Look in the material below for the line with "if good then" and the line with "if !good then (St.unavailable, t)", then set down exactly those two lines and all lines between, nothing more.

=== Begin Enclosure ===

-- ==== Sys2Proof/Machine/Link.lean ====
section
/-! DEFINITION. The lease, event frames, Lodestar time, and device memory and result buffers over the host link (R338,
R341, R347 to R358). -/

namespace Sys2Proof.Machine

/-! ## CLAIM (R354) -/

/-- A random non-zero session other than the previous one. -/
def pickSession (v prev : Nat) : Nat :=
  if prev == 0 then v % (2 ^ 32 - 1) + 1
  else if v % (2 ^ 32 - 2) + 1 < prev then v % (2 ^ 32 - 2) + 1 else v % (2 ^ 32 - 2) + 2

/-- A grant: a new session bound to the request's source. -/
def State.grant (s : State) (r : Req) (hostId : Bytes) (periodMs : Nat) : State :=
  let (v, s) := s.draw
  let sess := BitVec.ofNat 32 (pickSession v s.link.session.toNat)
  let s := { s with link := { s.link with
    lease := .held, session := sess, hostId := hostId, bound := r.src, periodMs := periodMs, renewed := s.clk.now
    heldFor := none, expected := some (r.seq + 1), held := [], stored := [], changed := [], changes := 0, timer := none
    lastEvent := s.clk.now, frames := 0 } }
  s.postEvent 0x0203 0xFFFF (le 4 sess.toNat ++ hostId)

/-- A claim's outcome: the grant condition, then PERIOD_MS. -/
def State.claim (s : State) (r : Req) (hostId : Bytes) (periodMs : Nat) : State :=
  if !s.hostUp then s
  else if s.link.lease == .held && decide (hostId ≠ s.link.hostId) then s.respond r 1 St.leaseHeld [] false
  else if periodMs != 0 && (periodMs < 100 || decide (60000 < periodMs)) then s.respond r 1 St.range [] false
  else
    let n := if periodMs == 0 then s.num Obj.leasePeriod else periodMs
    let t := s.grant r hostId n
    t.respond { r with session := t.link.session } 1 St.ok (be 4 n ++ be 8 s.work.bootEpoch) false

/-- CLAIM. -/
def execClaim (r : Req) (hostId : Bytes) (periodMs : Nat) (s : State) : Host.Outcome State Fault Refusal :=
  .next (s.claim r hostId periodMs)

/-! ## RENEW, RELEASE, expiry (R355, R356) -/

/-- RENEW does nothing else than renew. -/
def renewBody (s : State) : Nat × Bytes × State := (St.ok, be 4 s.leaseRemainMs, s)

/-- RENEW. -/
def execRenew (r : Req) (s : State) : Host.Outcome State Fault Refusal := .next (s.hostReq r 0x03 (.renew r) renewBody)

/-- The lease lapses, by expiry (0) or by RELEASE (1): LEASE_LAPSED, then the orphan policy. -/
def State.lapse (s : State) (how : Nat) : State :=
  let policy := s.num Obj.orphanPolicy
  let s := { s with link := { s.link with lease := .lapsed } }
  let s := s.postEvent 0x0202 0xFFFF (le 4 s.link.session.toNat ++ le 1 policy ++ le 1 how)
  let s := { s with link := { s.link with orphan := max s.link.orphan policy, policyAtLapse := policy } }
  if policy == 2 then s.enterCause 4 else s

def releaseBody (s : State) : Nat × Bytes × State := (St.ok, [], s.lapse 1)

/-- RELEASE. -/
def execRelease (r : Req) (s : State) : Host.Outcome State Fault Refusal :=
  done s (s.hostReq r 0x02 (.release r) releaseBody)

/-- LEASE_EXPIRY: one period after the last renewal; a DXP restart holds the timer (R358). -/
def execLeaseExpiry (s : State) : Host.Outcome State Fault Refusal :=
  if s.link.lease != .held || s.link.heldFor.isSome then .next s
  else done s ((s.advanceTo (s.link.renewed + s.link.periodMs * ms)).lapse 0)

/-- HLP_HOLD_TIMEOUT (R338): a held request whose gap has not filled within 20 ms is discarded and counted. -/
def execHlpHoldTimeout (seq : Word) (s : State) : Host.Outcome State Fault Refusal :=
  match s.link.held.find? (fun h => h.1 == seq) with
  | none => .next s
  | some h =>
    let t := (s.advanceTo (h.2.2 + 20 * ms)).count Obj.hlSeqDiscard
    .next { t with link := { t.link with held := t.link.held.filter (fun x => x.1 != seq) } }

/-! ## EVENT frames (R349, R350) -/

def State.enabledQueues (s : State) : List Nat := upTo 64 (fun q => s.num Obj.qEnable q == 1)

def State.eventRecord (s : State) (q : Nat) : Bytes :=
  le 1 q ++ zeros 3 ++ be 4 (s.num Obj.sqHead q) ++ be 8 (s.num Obj.qLastPosted q)

/-- The body of an EVENT frame. -/
def State.eventBody (s : State) (heartbeat : Bool) : Bytes :=
  let qs := s.enabledQueues.filter (fun q => heartbeat || s.link.changed.contains q)
  be 4 (s.num Obj.evtTail) ++ be 4 s.fw.logTail ++ be 4 s.fw.traceTail ++ be 8 s.clk.lode ++ be 4 s.leaseRemainMs
    ++ le 1 qs.length
    ++ le 1 (flagBit heartbeat 0 + flagBit (s.safety.causes != 0) 1 + flagBit s.orphaned 2) ++ zeros 2
    ++ qs.flatMap s.eventRecord

/-- A frame goes to the bound address; SEQ counts the frames of the session, this one included. -/
def State.sendEvent (s : State) (heartbeat : Bool) : State :=
  let x : Resp := { type := 0x50, dst := s.link.bound, session := s.link.session
                    seq := BitVec.ofNat 32 (s.link.frames + 1), status := 0, body := s.eventBody heartbeat, sa := s.txSa }
  { s with link := { s.link with
      tx := s.link.tx ++ [x], frames := s.link.frames + 1, lastEvent := s.clk.now, changed := [], changes := 0, timer := none } }

/-- The instant at which the changes since the last frame are due to be sent. -/
def State.eventDueAt (s : State) (start : Nat) : Nat :=
  if s.num Obj.coalesceUs == 0 then s.link.lastEvent + 10 * us
  else if s.num Obj.coalesceCount ≤ s.link.changes then s.clk.now
  else start + s.num Obj.coalesceUs * us

/-- EVENT_FRAME_SEND. -/
def execEventFrameSend (s : State) : Host.Outcome State Fault Refusal :=
  match s.link.timer with
  | none => .next s
  | some t0 =>
    if !s.hostUp || s.link.lease != .held then .next s else .next ((s.advanceTo (s.eventDueAt t0)).sendEvent false)

/-- EVT_HEARTBEAT. -/
def execEvtHeartbeat (s : State) : Host.Outcome State Fault Refusal :=
  if !s.hostUp || s.link.lease != .held then .next s
  else .next ((s.advanceTo (s.link.lastEvent + s.num Obj.evtHeartbeatMs * ms)).sendEvent true)

/-! ## Lodestar time (R351, R352) -/

/-- An integer saturated to 32 bits, as I32. -/
def satI32 (i : Int) : Nat := wrap 32 (if i < -(2 ^ 31) then -(2 ^ 31) else if 2 ^ 31 ≤ i then 2 ^ 31 - 1 else i)

/-- TIME_STATE with the step in ns. -/
def State.timeState (s : State) (step : Int) : State :=
  s.postEvent 0x0204 0xFFFF (le 1 (s.num Obj.ltState) ++ zeros 7 ++ le 8 (wrap 64 step))

/-- GPTP_SYNC_RX: a valid Sync gives the grandmaster's time of this instant. The first lock steps; later an offset of at
most LT_STEP_NS is slewed, a larger one stepped. -/
def execGptpSyncRx (time : Nat) (s : State) : Host.Outcome State Fault Refusal :=
  if !s.link.up then .next s else
  let off : Int := (time : Int) - (s.clk.lode : Int)
  let was := s.num Obj.ltState
  let stepped := was == 0 || decide (s.num Obj.ltStepNs < off.natAbs)
  let t := (s.setNum Obj.ltState 0 1).setNum Obj.ltOffset 0 (satI32 off)
  let t := if stepped then { t.count Obj.ltSteps with clk := { t.clk with lode := time, slew := 0, lastSync := t.clk.now } }
    else { t with clk := { t.clk with slew := off, lastSync := t.clk.now } }
  done s (if stepped then t.timeState off else if was != 1 then t.timeState 0 else t)

/-- GPTP_HOLDOVER: 3 s without a valid Sync while LOCKED. -/
def execGptpHoldover (s : State) : Host.Outcome State Fault Refusal :=
  if s.num Obj.ltState != 1 then .next s
  else done s (((s.advanceTo (s.clk.lastSync + 3000 * ms)).setNum Obj.ltState 0 2).timeState 0)

/-- PEER_DELAY_MEASUREMENT: the peer delay exchange of IEEE 802.1AS is sent on the host port. -/
def execPeerDelayMeasurement (s : State) : Host.Outcome State Fault Refusal :=
  .next (if s.link.up then { s with clk := { s.clk with pdelay := s.clk.pdelay + 1 } } else s)

/-! ## Ports -/

/-- PORT_LINK_CHANGE of the host port (0), the safety port (1), D0 and D1 (2, 3). -/
def execPortLinkChange (port : Fin 4) (up : Bool) (s : State) : Host.Outcome State Fault Refusal :=
  let n := if up then 1 else 0
  .next (
    if s.rst.phase == .powerReset then s
    else if port == 0 then { s with link := { s.link with up := up } }
    else if port == 1 then s.setNum Obj.spLink 0 n
    else s.setNum Obj.dpLink (port.val - 2) n)

/-- The target of a neighbour discovery or ARP request is the safety port's address; an IPv4 address is mapped into
IPv6. -/
def State.isSpIp (s : State) (v4 : Bool) (target : Nat) : Bool :=
  target != 0 && ofBe (s.blob Obj.spIp) == (if v4 then 0xFFFF * 2 ^ 32 + target else target)

/-- SP_FRAME_RX (R393): only ARP and neighbour discovery for the port's own address are answered. -/
def execSpFrameRx (f : EthFrame) (s : State) : Host.Outcome State Fault Refusal :=
  let answer := match f.payload with
    | .arp t => s.isSpIp true t
    | .neighbour t => s.isSpIp false t
    | _ => false
  .next (
    if s.rst.phase == .powerReset || !f.fcsOk || !answer then s
    else { s with safety := { s.safety with replies := s.safety.replies ++ [f.src] } })

/-! ## Device memory (R339, R341) -/

/-- The bytes of a region, unless a block of it is uncorrectable. -/
def State.hostRead (s : State) (a n : Nat) : Nat × Bytes × State :=
  let (good, t) := (blocksOf a n).foldl (fun (x : Bool × State) b =>
    if x.1 then x.2.hostBlock (b * 64) else x) (true, s)
  if good then (St.ok, t.readBytes a n, t) else (St.unavailable, [], t)

/-- The blocks of a write in order: a partial block is merged, and an uncorrectable one ends the write. -/
def State.hostWriteBlocks (a : Nat) (data : Bytes) : List Nat → State → Nat × State
  | [], s => (St.ok, s)
  | b :: r, s =>
    let lo := max a (b * 64)
    let hi := min (a + data.length) (b * 64 + 64)
    let whole := hi - lo == 64
    let (good, t) := if whole then (true, s.unmarkBad (b * 64)) else s.hostBlock (b * 64)
    if !good then (St.unavailable, t)
    else State.hostWriteBlocks a data r (t.writeBytes lo (cut data (lo - a) (hi - lo)))

/-- A length of 1 to 1,408 bytes, and GDDR6 out of self-refresh. -/
def State.memPre (s : State) (len : Nat) : Nat :=
  if len == 0 || decide (1408 < len) then St.range else if s.rst.memHeld then St.unavailable else St.ok

def memReadBody (addr len : Nat) (s : State) : Nat × Bytes × State :=
  let st := s.memPre len
  if st != St.ok then (st, [], s)
  else if !s.pagesOk (fun e => e.hrd) addr len then (St.pageRights, [], s)
  else s.hostRead addr len

/-- MEM_READ. -/
def execMemRead (r : Req) (addr len : Nat) (s : State) : Host.Outcome State Fault Refusal :=
  done s (s.hostReq r 0x20 (.memRead r addr len) (memReadBody addr len))

def memWriteBody (addr : Nat) (bytes : Bytes) (s : State) : Nat × Bytes × State :=
  let st := s.memPre bytes.length
  if st != St.ok then (st, [], s)
  else if !s.pagesOk (fun e => e.hwr) addr bytes.length then (St.pageRights, [], s)
  else
    let (st, t) := State.hostWriteBlocks addr bytes (blocksOf addr bytes.length) s
    (st, [], t)

/-- MEM_WRITE. -/
def execMemWrite (r : Req) (addr : Nat) (bytes : Bytes) (s : State) : Host.Outcome State Fault Refusal :=
  done s (s.hostReq r 0x21 (.memWrite r addr bytes) (memWriteBody addr bytes))

/-! ## Result buffers (R347, R348) -/

/-- What a handle finds: 0 a PENDING buffer, 1 a READY one, 2 none of its generation, 3 no context or no such index. -/
def State.handleFinds (s : State) (h : Nat) : Nat :=
  let c := handleCtx h
  let x := s.ctx c
  let loaded := x.state == .ready || x.state == .unloading || x.state == .lost
  if !loaded || s.num Obj.ctxPool c ≤ handleIdx h then 3
  else
    let b := tget Buf.free x.bufs (handleIdx h)
    if b.gen != handleGen h then 2
    else match b.state with
      | .pending => 0
      | .ready => 1
      | .released => 2

def resultReadBody (h offset len : Nat) (s : State) : Nat × Bytes × State :=
  let st := s.memPre len
  let found := s.handleFinds h
  if st != St.ok then (st, [], s)
  else if found == 3 then (St.range, [], s)
  else if found == 2 then (St.released, [], s)
  else if found == 0 then (St.notReady, [], s)
  else if (tget Buf.free (s.ctx (handleCtx h)).bufs (handleIdx h)).readable < offset + len then (St.range, [], s)
  else s.hostRead (s.bufAddr (handleCtx h) (handleIdx h) + offset) len

/-- RESULT_READ. -/
def execResultRead (r : Req) (handle : Word) (offset len : Nat) (s : State) : Host.Outcome State Fault Refusal :=
  done s (s.hostReq r 0x22 (.resultRead r handle offset len) (resultReadBody handle.toNat offset len))

/-- One handle of a RESULT_RELEASE. -/
def State.releaseBuf (s : State) (h : Nat) : Nat × State :=
  match s.handleFinds h with
  | 0 => (St.stateConflict, s)
  | 1 => (St.ok, s.modBuf h (fun b => { b with state := .released }))
  | 2 => (St.released, s)
  | _ => (St.range, s)

def State.releaseBufs : List Word → State → Bytes × State
  | [], s => ([], s)
  | h :: r, s =>
    let (st, s) := s.releaseBuf h.toNat
    let (b, s) := State.releaseBufs r s
    (be 2 st ++ b, s)

def resultReleaseBody (hs : List Word) (s : State) : Nat × Bytes × State :=
  if hs.isEmpty || decide (64 < hs.length) then (St.range, [], s)
  else
    let (b, t) := State.releaseBufs hs s
    (St.ok, b, t)

/-- RESULT_RELEASE. -/
def execResultRelease (r : Req) (handles : List Word) (s : State) : Host.Outcome State Fault Refusal :=
  .next (s.hostReq r 0x23 (.resultRelease r handles) (resultReleaseBody handles))

end Sys2Proof.Machine
end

=== End Enclosure ===

Your response:
  if good then (St.ok, t.readBytes a n, t) else (St.unavailable, [], t)

/-- The blocks of a write in order: a partial block is merged, and an uncorrectable one ends the write. -/
def State.hostWriteBlocks (a : Nat) (data : Bytes) : List Nat → State → Nat × State
  | [], s => (St.ok, s)
  | b :: r, s =>
    let lo := max a (b * 64)
    let hi := min (a + data.length) (b * 64 + 64)
    let whole := hi - lo == 64
    let (good, t) := if whole then (true, s.unmarkBad (b * 64)) else s.hostBlock (b * 64)
    if !good then (St.unavailable, t)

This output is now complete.